Homemade Grape Juice!




About: I like to make instructables which are fun to build or make. I'm interested in bikes, science and rowing. send me a message if you have any questions.

This Instructable will show you how to make grape juice.
Grape Juice is a bit more simpler to make than wine. Making grape juice is also alot cheaper than buying it. 
I would highly recommend you give it a try!

You may need to put your grape juice in the frige or freezer to stop it fermenting.

Step 1: What You Will Need

Things you will need

A Colander for rinsing the grapes 
A Large pan to cook 8 pounds of grapes (this will be used to mash and boil the grapes aswell)
A fine sieve to Strain the mashed grapes
Another large pan to collect the grape juice

Step 2: Pick the Grapes

If you don't have grapes, you may need to buy a grape vine or buy Grapes from the store, But that wouldn't be homemade, would it?

Picking grapes:

All you need to do is pinch them at there stem and then put them in a bowl!

You will need a few bowls to carry the grapes back in.

Step 3: Wash and De-stem the Grapes

Put the grapes in the sink or basin you have prepared.
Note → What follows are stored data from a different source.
/-- READING_VALIDATE (R322): a READING is committed or rejected. -/
def State.reading (s : State) (src end_ identity status : Nat) (reg : List Nat) : State :=
  match s.recIndex identity with
  | none => (s.logAdd 0xFFFFFFFF 0x80 0 end_ identity reg).pulse 843
  | some i =>
    let v := s.validate i src end_ status reg
    let r := s.record i
    if v = 0x85 then s
    else if 0x80 ≤ v then
      let s := ((s.modRec_ i fun r => { r with rejects := (r.rejects + 1) % 2 ^ 32 }).logAdd i v 0 end_ identity reg).pulse 843
      if v = 0x86 then
        let edited := r.lastEnd = end_ ∧ histCode (r.histAt r.head) = 2
        (if edited then s.modRec_ i fun r => { r with reg := reg } else s).score i 40
      else if v = 0x88 then s.score i 40
      else if v = 0x82 then
        let s := s.score i 60
        let f := match r.foreign with
          | some (d, lo, hi) => if d = src then (src, min lo end_, max hi end_) else (src, end_, end_)
          | none => (src, end_, end_)
        let s := s.modRec_ i fun r => { r with foreign := some f }
        if r.spanFrom ≠ 0 ∧ r.spanFrom ≤ f.2.2 ∧ f.2.1 ≤ r.lastEnd then s.cloneAlarm i [r.leaf, src] else s
      else s
    else
      let late := decide (r.lastEnd ≠ 0 ∧ end_ < r.lastEnd)
      let s := if r.lastEnd ≠ 0 ∧ end_ ≤ r.lastEnd then s.commitLate i end_ v reg else s.commitNew i end_ v reg
      let s := s.modRec_ i fun r =>
        { r with lastVee := v, lastCommit := s.stampNs, spanFrom := if r.spanFrom = 0 then end_ else min r.spanFrom end_,
                 lastEnd := if late then r.lastEnd else end_, lastStatus := if late then r.lastStatus else status,
                 reg := if late then r.reg else reg }
      let s := s.logAdd i v 0 end_ identity reg
      let s := if v = 3 ∨ v = 4 then s.pulse 844 else s
      let s := if v = 3 then s.score i 10 else s
      let s := if status.testBit 1 ∨ status.testBit 2 then s.score i 50 else s
      if status.testBit 3 ∧ !r.generation then s.score i 30 else s

/-! ### Push reports (R345) -/

/-- The pallet key of a device's entry. -/
def State.devKey (s : State) (d : Nat) : Bytes := match Tbl.get none s.mortar.table d with | some e => e.key | none => []

def State.modJob (s : State) (id : Nat) (g : Job → Job) : State :=
  { s with ledger.jobs := s.ledger.jobs.map fun j => if j.id = id then g j else j }

end Sys2Proof.Machine

namespace Sys2Proof

open Machine

def Job.live (j : Job) : Bool := j.targets.any fun t => decide (t.state < 4)

end Sys2Proof

namespace Sys2Proof.Machine

/-- Blocks of 64 bytes of a content (R342, R343). -/
def blocksOf (data : Bytes) : Nat := ceilDiv data.length 64

/-- What a leaf gets of a job for its targets (R343): the targets, then the content.  Keys of meters go per leaf, in target order, a
block each (log 23); a broadcast or network key first as KEY_GRANT (R346). -/
def State.sendJob (s : State) (j : Job) (leaf : Nat) (ts : List (Nat × Nat)) : State :=
  let s := if j.kind = 3 then s.sendDown leaf (keyGrantEntry 0 j.version 0 (Config.keyWrap (s.devKey leaf) j.data))
    else if j.kind = 4 then s.sendDown leaf (keyGrantEntry 0 j.version bcastAddr (Config.keyWrap (s.devKey leaf) j.data)) else s
  let s := ts.foldl (fun (s : State) t => s.sendDown leaf (pushTargetEntry j.kind j.id t.2 j.activateAt j.version)) s
  let data := if j.kind = 2 then ts.flatMap fun t => fitBytes 64 ((j.data.drop (16 * t.1)).take 16) else j.data
  let n := blocksOf data
  (List.range (ceilDiv n 60)).foldl (fun (s : State) k =>
    let c := min 60 (n - 60 * k)
    s.sendDown leaf (pushDataEntry j.kind c (60 * k) j.id n ((data.drop (3840 * k)).take (64 * c)))) s

/-- Targets of a job by their place in its list, for the leaves that serve them, PENDING ones only. -/
def State.sendJobs (s : State) (j : Job) (only : Option Nat) : State :=
  let ts := (j.targets.zipIdx.filter fun x => x.1.state == 1).filterMap fun x =>
    (s.recIndex x.1.identity).map fun i => ((s.record i).leaf, x.2, x.1.identity)
  let ts := ts.filter fun x => x.1 != 0xFFFF && (match only with | some id => x.2.2 == id | none => true)
  (ts.map (·.1)).eraseDups.foldl (fun (s : State) d => s.sendJob j d ((ts.filter (·.1 == d)).map (·.2))) s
Next rinse the grapes to get insects and dirt off of them. Then pick the grapes of the stem and put the stems a side, And your done!

Note: Discard Un-ripe grapes.

Step 4: Mash the Grapes

Using a potato masher, mash 4lb (pounds) of grapes until the juice has all been squeezed out of them.
You should mash the grapes for about 10 minutes to ensure you have got all the juice out.

Note: your grape juice at the moment may look dull and grey. DON'T WORRY, when cooking the colour and taste will change.

Step 5: Cook the Grapes

Put you mashed grapes onto the stove, (in the pan you mashed them in).
Once you have brought the grape juice to the boil allow it to simmer for ten minutes.

Note: Stir occasionally , to stop grapes sticking to the bottom of the pan.

Step 6: Staining the Grapes

Now, you will need a fine mesh to strain the grapes which attaches to a tripod. Place the tripod in the large pan and pour the cooked grapes in to it. Let the juice drip though.

Note: You may wan't to leave it over night to get all the juice out.

Step 7: Adding the Sugar

The recommended amount for sugar is 3oz per pint, but I wasn't sure so I set up a blind taste test.

I marked had two glasses and put sugared juice in one and un-sugared in the other.
Next I found some suspects and, I being the only one which knew which was sugared asked the suspects to try each one.

Over all sugared won. So I sugared the juice and put them in to a bottle.

Step 8: Drink!

Enjoy you Drink!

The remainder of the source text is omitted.